Insurance fraud can be complex and comes in many different forms. Sometimes individuals ask a body shop to inflate the estimate for car repairs, other times owners “give up” cars to report them stolen, and sometimes insurance fraud takes a well-connected group of people known as staged collision rings or medical mills.

However, other cases of suspected fraud are simply misunderstandings. Making an insurance claim can be a complicated process, and people make honest mistakes when investigating damage or filling out forms.

No matter the circumstances of your particular case, The Law Office of Peter Blair is equipped to handle it. Contact us for a free and confidential consultation to get started on your defense strategy.

Legal Definitions

California defines insurance fraud as “when someone knowingly lies to obtain a benefit or advantage to which they are not otherwise entitled” or “someone knowingly denies a benefit that is due and to which someone is entitled.” In layman’s terms, insurance fraud has occurred when someone intentionally provides false information or hides information to get a payment or other benefit that they otherwise would not.

Several laws govern insurance fraud in the state of California. Section 810 of the Business and Professions Code deals with fraud, and Chapter 12 of the California Insurance Code is known as the Insurance Frauds Prevention Act.

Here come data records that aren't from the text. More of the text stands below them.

-- ==== Sys2Proof/Machine/Receive.lean ====
section
/-! DEFINITION. The receive path of a port: checks, filter, flow control, classification (R232-R235, R244, R245, R252, R253, R257). -/

namespace Sys2Proof.Machine

/-! ### Filter (R234) -/

/-- The solicited-node multicast MAC of an IPv6 address. -/
def solicitedMac (addr : List Nat) : Nat := 0x3333FF000000 + beAt addr 13 3

/-- The group address of MAC control frames (log entry 28). -/
def macControl : Nat := 0x0180C2000001

/-- Whether the port accepts a destination. -/
def State.macAccepts (s : State) (p point : Nat) (e : Eth) : Bool :=
  e.dst = s.macAddr p || e.dst = macBcast || e.dst = 0x333300000001
    || (svcIds true).any (fun i => svcValid (s.svcAt p point i) && solicitedMac (svcAddr true (s.svcAt p point i)) = e.dst)
    || e.dst ∈ s.ptpMacs p
    || (s.on (R.MAC_RX_CFG_MCAST_ALL p) && isGroup e.dst)
    || (e.etype = 0x8808 && e.dst = macControl)

/-! ### Flow control (R245) -/

/-- Takes note of a pause of some queues, to take effect after its delay (R246); `end_` is when its last FCS bit crossed the ball. -/
def notePause (p end_ : Nat) (classes : List (Nat × Nat)) (each : List Nat) (s : State) : State :=
  let e : Pause := { atPs := end_ + pauseDelay (s.rd (R.MAC_CFG_MODE p)), quanta := classes,
                     zeros := (each.filter (· = 0)).length, sum := each.foldl (· + ·) 0 }
  s.modPort p (fun k => { k with pauses := k.pauses ++ [e] })

/-- A MAC control frame: counted, acted on by MODE, and consumed. -/
def macControlRx (p end_ : Nat) (e : Eth) (s : State) : State :=
  let op := beAt e.bytes e.l3 2
  let mode := s.rd (R.MAC_PAUSE_CFG_MODE p)
  if op = 0x0001 then
    let n := beAt e.bytes (e.l3 + 2) 2
    let s := mac p 6 1 s
    if mode = 1 then notePause p end_ ((List.range 8).map (fun q => (q, n))) [n] s else s
  else if op = 0x0101 then
    let en := beAt e.bytes (e.l3 + 2) 2
    let each := ((List.range 8).filter (fun k => bit en k)).map (fun k => (k, beAt e.bytes (e.l3 + 4 + 2 * k) 2))
    let map_ := s.rd (R.MAC_PFC_MAP_Q p)
    let s := mac p 7 1 s
    if mode = 2 then notePause p end_ (each.map (fun k => (bits map_ (3 * k.1 + 2) (3 * k.1), k.2))) (each.map (·.2)) s else s
  else mac p 17 1 s

/-! ### Port answering (R252, R253) -/

/-- An ARP or neighbour discovery frame the port does not answer. -/
def ndToHost (a : Arrived) (always : Bool) (s : State) : State :=
  let s := mac a.port 57 1 s
  if always || s.on (R.MAC_RX_CFG_ND_HOST a.port) then hostward a 0 s else s

def addrConflict (p : Nat) (s : State) : State := s.raise (Evt.mac p) 256

/-- A frame of ARP (R252). -/
def arpRx (a : Arrived) (s : State) : State :=
  let b := a.e.bytes
  let o := a.e.l3
  let p := a.port
  let answered := slice b o 8 = [0, 1, 8, 0, 6, 4, 0, 1] && (s.svcFind p a.point false (slice b (o + 24) 4) a.e.tagKey).isSome
  let conflict := s.svcHolds p a.point false (slice b (o + 14) 4)
  let s := if answered then enqueue p 6 { kind := .answer, bytes := arpReply a.e (s.macAddr p), rx := some a.rx } (mac p 55 1 s) else s
  if conflict then ndToHost a true (addrConflict p s) else if answered then s else ndToHost a false s

/-- Neighbour discovery (R253). -/
def ndRx (a : Arrived) (s : State) : State :=
  let b := a.e.bytes
  let ip := a.ip
  let p := a.port
  let good := b.getD ip.l4 0 = 135 && ip.hop = 255 && b.getD (ip.l4 + 1) 0 = 0 && decide (24 ≤ ip.len) && ip.src.getD 0 0 ≠ 0xFF
    && onesSum (pseudo ip.src ip.dst 58 ip.len ++ slice b ip.l4 ip.len) = 0xFFFF
    && (s.svcFind p a.point true (slice b (ip.l4 + 8) 16) a.e.tagKey).isSome
  if good then
    let unicast := ip.src.any (· ≠ 0)
    let s := if unicast then s else addrConflict p s
    enqueue p 6 { kind := .answer, bytes := neighborAdv a.e ip (s.macAddr p) unicast, rx := some a.rx } (mac p 56 1 s)
  else ndToHost a false s

/-! ### Classification (R257, R258) -/

/-- A frame to UDP port 123 (R258). -/
def ntpRx (a : Arrived) (s : State) : State :=
  match s.ntpClass a with
  | .drop i => ntpStat a.die i s
  | .byAction h => ntpByAction a h s
  | .respond =>
    if s.on (R.NTP_CTL_EN a.die) then ntpRequest a (ntpStat a.die (if a.v6 then 1 else 0) s) else ntpByAction a true s
  | .nts => ntsRequest a (ntpStat a.die 18 s)

/-- One destination for each accepted frame (R257). -/
def classify (a : Arrived) (s : State) : State :=
  if a.e.etype = 0x0806 then arpRx a s
  else if a.e.etype = 0x88F7 then ptpRx a true s
  else
    match a.e.ip with
    | none => hostward a 7 s
    | some ip =>
      let icmp := a.e.bytes.getD ip.l4 0
      if ip.v6 && ip.proto = 58 && decide (133 ≤ icmp ∧ icmp ≤ 137) then ndRx a s
      else if ip.odd then hostward a 6 s
      else if (s.svcFind a.port a.point ip.v6 ip.dst a.e.tagKey).isNone then
        (if ip.dst ∈ s.ptpIps a.port then ptpRx a false s else hostward a 5 s)
      else if ip.proto ≠ 17 then hostward a 4 s
      else if a.dport = 319 ∨ a.dport = 320 then ptpRx a false s
      else if a.dport = 123 then ntpRx a s
      else hostward a 4 s

/-! ### A received frame -/

/-- Statistics of a frame that passes R233. -/
def countRxOk (p n : Nat) (e : Eth) (s : State) : State :=
  let s := mac p 1 1 (mac p 0 n s)
  let s := mac p (if e.dst = macBcast then 4 else if isGroup e.dst then 3 else 2) 1 s
  let s := mac p 5 (b01 (!e.tags.isEmpty)) s
  match e.ip with
  | some ip => mac p 59 (b01 (ip.v6 && ip.odd)) s
  | none => s

/-- Checks, filters and classifies a frame with its FCS. -/
def processFrame (p rx end_ : Nat) (codeErr : Bool) (bytes : List Nat) (item : RxItem) (s : State) : State :=
  let maxLen := max 64 (min 9216 (s.rd (R.MAC_RX_CFG_MAX_LEN p)))
  match rxCheck codeErr maxLen bytes with
  | some c => mac p c 1 s
  | none =>
    let b := bytes.take (bytes.length - 4)
    let e := Eth.parse b
    let s := countRxOk p bytes.length e s
    let a : Arrived := { port := p, rx := rx, item := { item with bytes := b }, e := e, ip := e.ip.getD {} }
    let promisc := s.on (R.MAC_RX_CFG_PROMISC p)
    if s.macAccepts p item.point e || (promisc && e.etype = 0x8808) then
      (if e.etype = 0x8808 then macControlRx p end_ e s else classify a s)
    else if promisc then hostward a 7 s
    else mac p 17 1 s

/-- A whole frame, as `o` has it, handed to classification; with RS-FEC a copy that fails its FCS check waits for the verdict (R232). -/
def frameIn (p end_ : Nat) (fecOut : Bool) (o : OpenFrame) (s : State) : State :=
  let rx := (s.port p).rxSeq
  let fec := fecOut && decide (2 ≤ s.rd (R.MAC_STAT_FEC_USED p))
  let failed := fec && !o.codeErr && !fcsOk o.bytes
  let reasm := decide (o.frags ≠ 0)
  let w : FecWait := { rx := rx, bytes := o.bytes, point := o.point, stamp := o.stamp, tsOk := o.tsOk, end_ := end_, failed := failed, reasm := reasm }
  let s := s.modPort p (fun k => { k with rxSeq := rx + 1, fec := if fec then k.fec ++ [w] else k.fec })
  if failed then s
  else processFrame p rx end_ o.codeErr o.bytes { point := o.point, stamp := o.stamp, tsOk := o.tsOk, reasm := reasm } s

/-- Octets of a port's receive buffer in use: frames whose verdict is out and the frame being reassembled (R235). -/
def State.rxHeld (s : State) (p : Nat) : Nat :=
  (s.port p).fec.foldl (fun a w => a + w.bytes.length) ((s.port p).asm.elim 0 (·.bytes.length))

/-- A reassembly error: what was open is dropped (R244). -/
def asmError (p : Nat) (s : State) : State := mac p 22 1 (s.modPort p (fun k => { k with asm := none }))

/-- An mPacket's frame or fragment as it opens, from its operands. -/
def openOf (p count : Nat) (f : RxFrame) (s : State) : OpenFrame :=
  { count := count, bytes := natBytes f.bytes, codeErr := f.codeErr, point := s.clk - f.back
    stamp := s.stampAt (s.tickBack f.back) (s.tRx p f.back), tsOk := s.timedAt p (s.clk - f.back) }

/-- The first fragment of a preemptable frame, or the whole of it (R244); one still open is a reassembly error. -/
def startRx (p count end_ : Nat) (f : RxFrame) (s : State) : State :=
  let s := if (s.port p).asm.isSome then asmError p s else s
  let o := openOf p count f s
  if mcrcOk [] o.bytes then
    mac p 23 1 (s.modPort p (fun k => { k with asm := some { o with bytes := o.bytes.take (o.bytes.length - 4), frags := 1 } }))
  else frameIn p end_ f.fecOut o s

/-- A later fragment (R244): the frame goes on, or is whole; an SMD-C with no open frame, one of another frame or out of sequence, or one whose
CRC is neither its mCRC nor the frame's FCS is a reassembly error (log entry 101). -/
def contRx (p count end_ : Nat) (f : RxFrame) (s : State) : State :=
  let s := mac p 23 1 s
  let b := natBytes f.bytes
  match (s.port p).asm with
  | none => asmError p s
  | some o =>
    let all : OpenFrame := { o with bytes := o.bytes ++ b, frags := o.frags + 1, codeErr := o.codeErr || f.codeErr }
    if o.count ≠ count ∨ fragCounts.getD ((o.frags - 1) % 4) 0 ≠ f.frag.toNat then asmError p s
    else if mcrcOk o.bytes b then
      s.modPort p (fun k => { k with asm := some { all with bytes := all.bytes.take (all.bytes.length - 4) } })
    else if fcsOk all.bytes || (f.fecOut && decide (2 ≤ s.rd (R.MAC_STAT_FEC_USED p))) || all.codeErr then
      frameIn p end_ f.fecOut all (mac p 21 1 (s.modPort p (fun k => { k with asm := none })))
    else asmError p s

/-- A verify or respond mPacket: a verify is answered while PRE_EN has the port run the procedure (R242, log entry 101). -/
def verifyRx (p : Nat) (f : RxFrame) (s : State) : State :=
  if natBytes f.bytes ≠ verifyBody ++ le 4 (mcrc verifyBody) then s
  else if f.smd.toNat = smdRespond then verifyResponse p s
  else if bit (s.port p).preCfg 0 then sendVerify p smdRespond s
  else s

/-- A fragment that finds no room in the receive buffer: its frame is dropped (R235). -/
def noRoomRx (p : Nat) (s : State) : State := mac p 18 1 (s.modPort p (fun k => { k with asm := none }))

/-- A frame or mPacket at a port, by its delimiter (R222, R226, R232-R235, R242, R244).  In a port that is not UP, one whose stamp point lies
before the exit from UP is the frame being received then, unless it is a later fragment of one cut off in reassembly; any other is not
received. -/
def frameRx (p : Nat) (f : RxFrame) (s : State) : State :=
  let s := settle p s
  let n := f.bytes.length
  let smd := f.smd.toNat
  let whole := s.nowPs + n * s.bytePs p - f.back * 1000 / 65536
  if !s.isUp p then
    if s.clk - f.back < (s.port p).outAt then
      (if (s.port p).cutAsm && smd ∈ smdConts then s.modPort p (fun k => { k with cutAsm := false }) else mac p 13 1 s)
    else if s.link p = 0 then s
    else mac p 62 1 (mac p 31 n s)
  else if smd = smdVerify ∨ smd = smdRespond then verifyRx p f s
  else
    let s := mac p 31 n (s.modPort p (fun k => { k with frameAt := s.clk }))
    match smdStarts.findIdx? (· = smd), smdConts.findIdx? (· = smd), s.on (R.MAC_STAT_PRE_ACTIVE p) with
    | some c, _, true => if s.rxHeld p + f.backlog + n ≤ 131072 then startRx p c whole f s else noRoomRx p s
    | none, some c, true => if s.rxHeld p + f.backlog + n ≤ 131072 then contRx p c whole f s else noRoomRx p s
    | _, _, _ =>
      if smd ≠ smdExpress then mac p 24 1 s
      else if s.rxHeld p + f.backlog + n ≤ 131072 then frameIn p whole f.fecOut (openOf p 0 f s) s
      else mac p 18 1 s

def execFrameRx (p : Fin 32) (f : RxFrame) : State → Res State := go (frameRx p.val f)

/-! ### The FEC verdict (R232) -/

/-- Whatever answers a received frame and has not committed is cancelled. -/
def cancelAnswers (p rx : Nat) (s : State) : State :=
  let keep (f : TxFrame) : Bool := f.rx ≠ some rx
  let job (j : NtsJob) : Bool := !(j.port = p && j.rx = rx)
  let s := setTxq p 6 ((s.txq p 6).filter keep) (setTxq p 7 ((s.txq p 7).filter keep) s)
  let s := s.modPort p (fun k => { k with ready := k.ready.filter keep, hold := k.hold.filter (fun h => keep h.2) })
  let s := s.modNts (p / 8) (fun k => { k with
    queue := k.queue.filter job, engines := k.engines.filter (fun e => e.2.all job) })
  (List.range 12).foldl (fun s e => parkIdle (p / 8) e s) (dispatchNts (p / 8) s)

/-- The verdict on the oldest frame it is out on. -/
def fecVerdict (p : Nat) (v : FecVerdict) (corr uncorr sym : Nat) (s : State) : State :=
  let s := mac p 27 sym (mac p 26 uncorr (mac p 25 corr (settle p s)))
  match (s.port p).fec with
  | [] => s
  | w :: rest =>
    let s := s.modPort p (fun k => { k with fec := rest })
    let item : RxItem := { point := w.point, stamp := w.stamp, tsOk := w.tsOk, reasm := w.reasm }
    match v with
    | .clean =>
      if w.failed then processFrame p w.rx w.end_ false w.bytes item s
      else
        match w.toHost with
        | some (c, e) => toHost p c e { item with bytes := w.bytes.take (w.bytes.length - 4) } s
        | none => s
    | .corrected b =>
      if w.answered then s
      else processFrame p w.rx w.end_ false (natBytes b) { item with redeliver := true } (mac p 28 1 (cancelAnswers p w.rx s))
    | .uncorrectable => if w.answered then s else mac p 13 1 (cancelAnswers p w.rx s)

def execFecVerdict (p : Fin 32) (v : FecVerdict) (corr uncorr sym : Nat) : State → Res State := go (fecVerdict p.val v corr uncorr sym)

/-! ### Statistics reads (R255) -/

/-- Where a block's counters are kept, and its die. -/
def statKey : StatBlock → Nat
  | .mac p => p.val * 64
  | .ntp n => 2048 + n.val * 32
  | .nts n => 2176 + n.val * 32
  | .ptp n => 2304 + n.val * 32
def statDie : StatBlock → Nat
  | .mac p => p.val / 8
  | .ntp n => n.val
  | .nts n => n.val
  | .ptp n => n.val
/-- BAR0 offset of a counter's low word. -/
def statAddr (b : StatBlock) (i : Nat) : Nat :=
  match b with
  | .mac p => 0x1001000 + p.val / 8 * 0x1000000 + p.val % 8 * 0x10000 + i * 8
  | .ntp n => 0x1100800 + n.val * 0x1000000 + i * 8
  | .nts n => 0x1200800 + n.val * 0x1000000 + i * 8
  | .ptp n => 0x1300C00 + n.val * 0x1000000 + i * 8
/-- Counters a block has. -/
def statSize : StatBlock → Nat
  | .mac _ => 64
  | _ => 32

/-- PF1 reads the low word of a 64-bit statistic (R255, R43). -/
def counterRead (b : StatBlock) (i : Nat) (s : State) : State :=
  if !s.dieAnswers (statDie b) then (refuseAccess 1 (statAddr b i) true s).emit (.readData 0xFFFFFFFF)
  else if statSize b ≤ i then s.emit (.readData 0)
  else
    let r := readStatLow (statKey b + i) (settleAll s)
    r.2.emit (.readData r.1)

def execCounterRead (b : StatBlock) (i : Fin 64) : State → Res State := go (counterRead b i.val)

end Sys2Proof.Machine
end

Under sections 549-550 of the California Penal Code, it is illegal to knowingly:

  • Present (or cause to be presented) any false or fraudulent claim for the payment of a loss or injury, including payment of a loss or injury under a contract of insurance
  • Present multiple claims for the same loss or injury, including presentation of multiple claims to more than one insurer with an intent to defraud
  • Cause or participate in a vehicular collision, or any other car accident, for the purpose of presenting any false or fraudulent claim
  • Present a false or fraudulent claim for the payments of a loss for theft, destruction, damage, or conversion of a motor vehicle, a motor vehicle part, or contents of a motor vehicle
  • Prepare, make, or subscribe any writing, with the intent to present or use it, in support of any false or fraudulent claim
  • Make any false or fraudulent claim for payment of a health care benefit
  • Submit a claim for a health care benefit that was not used by (or on behalf of) the claimant
  • Present multiple claims for payment of the same health care benefit with an intent to defraud
  • Present for payment any undercharges for health care benefits on behalf of a specific claimant unless any known overcharges for health care benefits for that claimant are presented for reconciliation at that same time
  • Present any written or oral statement as part of a claim for insurance payment, knowing that the statement contains false or misleading information
  • Conceal (or fail to disclose the occurrence of) an event that affects any person’s initial or continued right or entitlement to any insurance benefit or payment
  • Prepare or make any statement (intended to be presented to any insurer or producer) for the purpose of obtaining a car insurance policy that indicates the person is a resident of one state when, in fact, the person is not

Legal Defenses

Depending on the unique situation of your case, many different defense strategies are possible. An experienced criminal defense attorney will be able to fully explain your legal options.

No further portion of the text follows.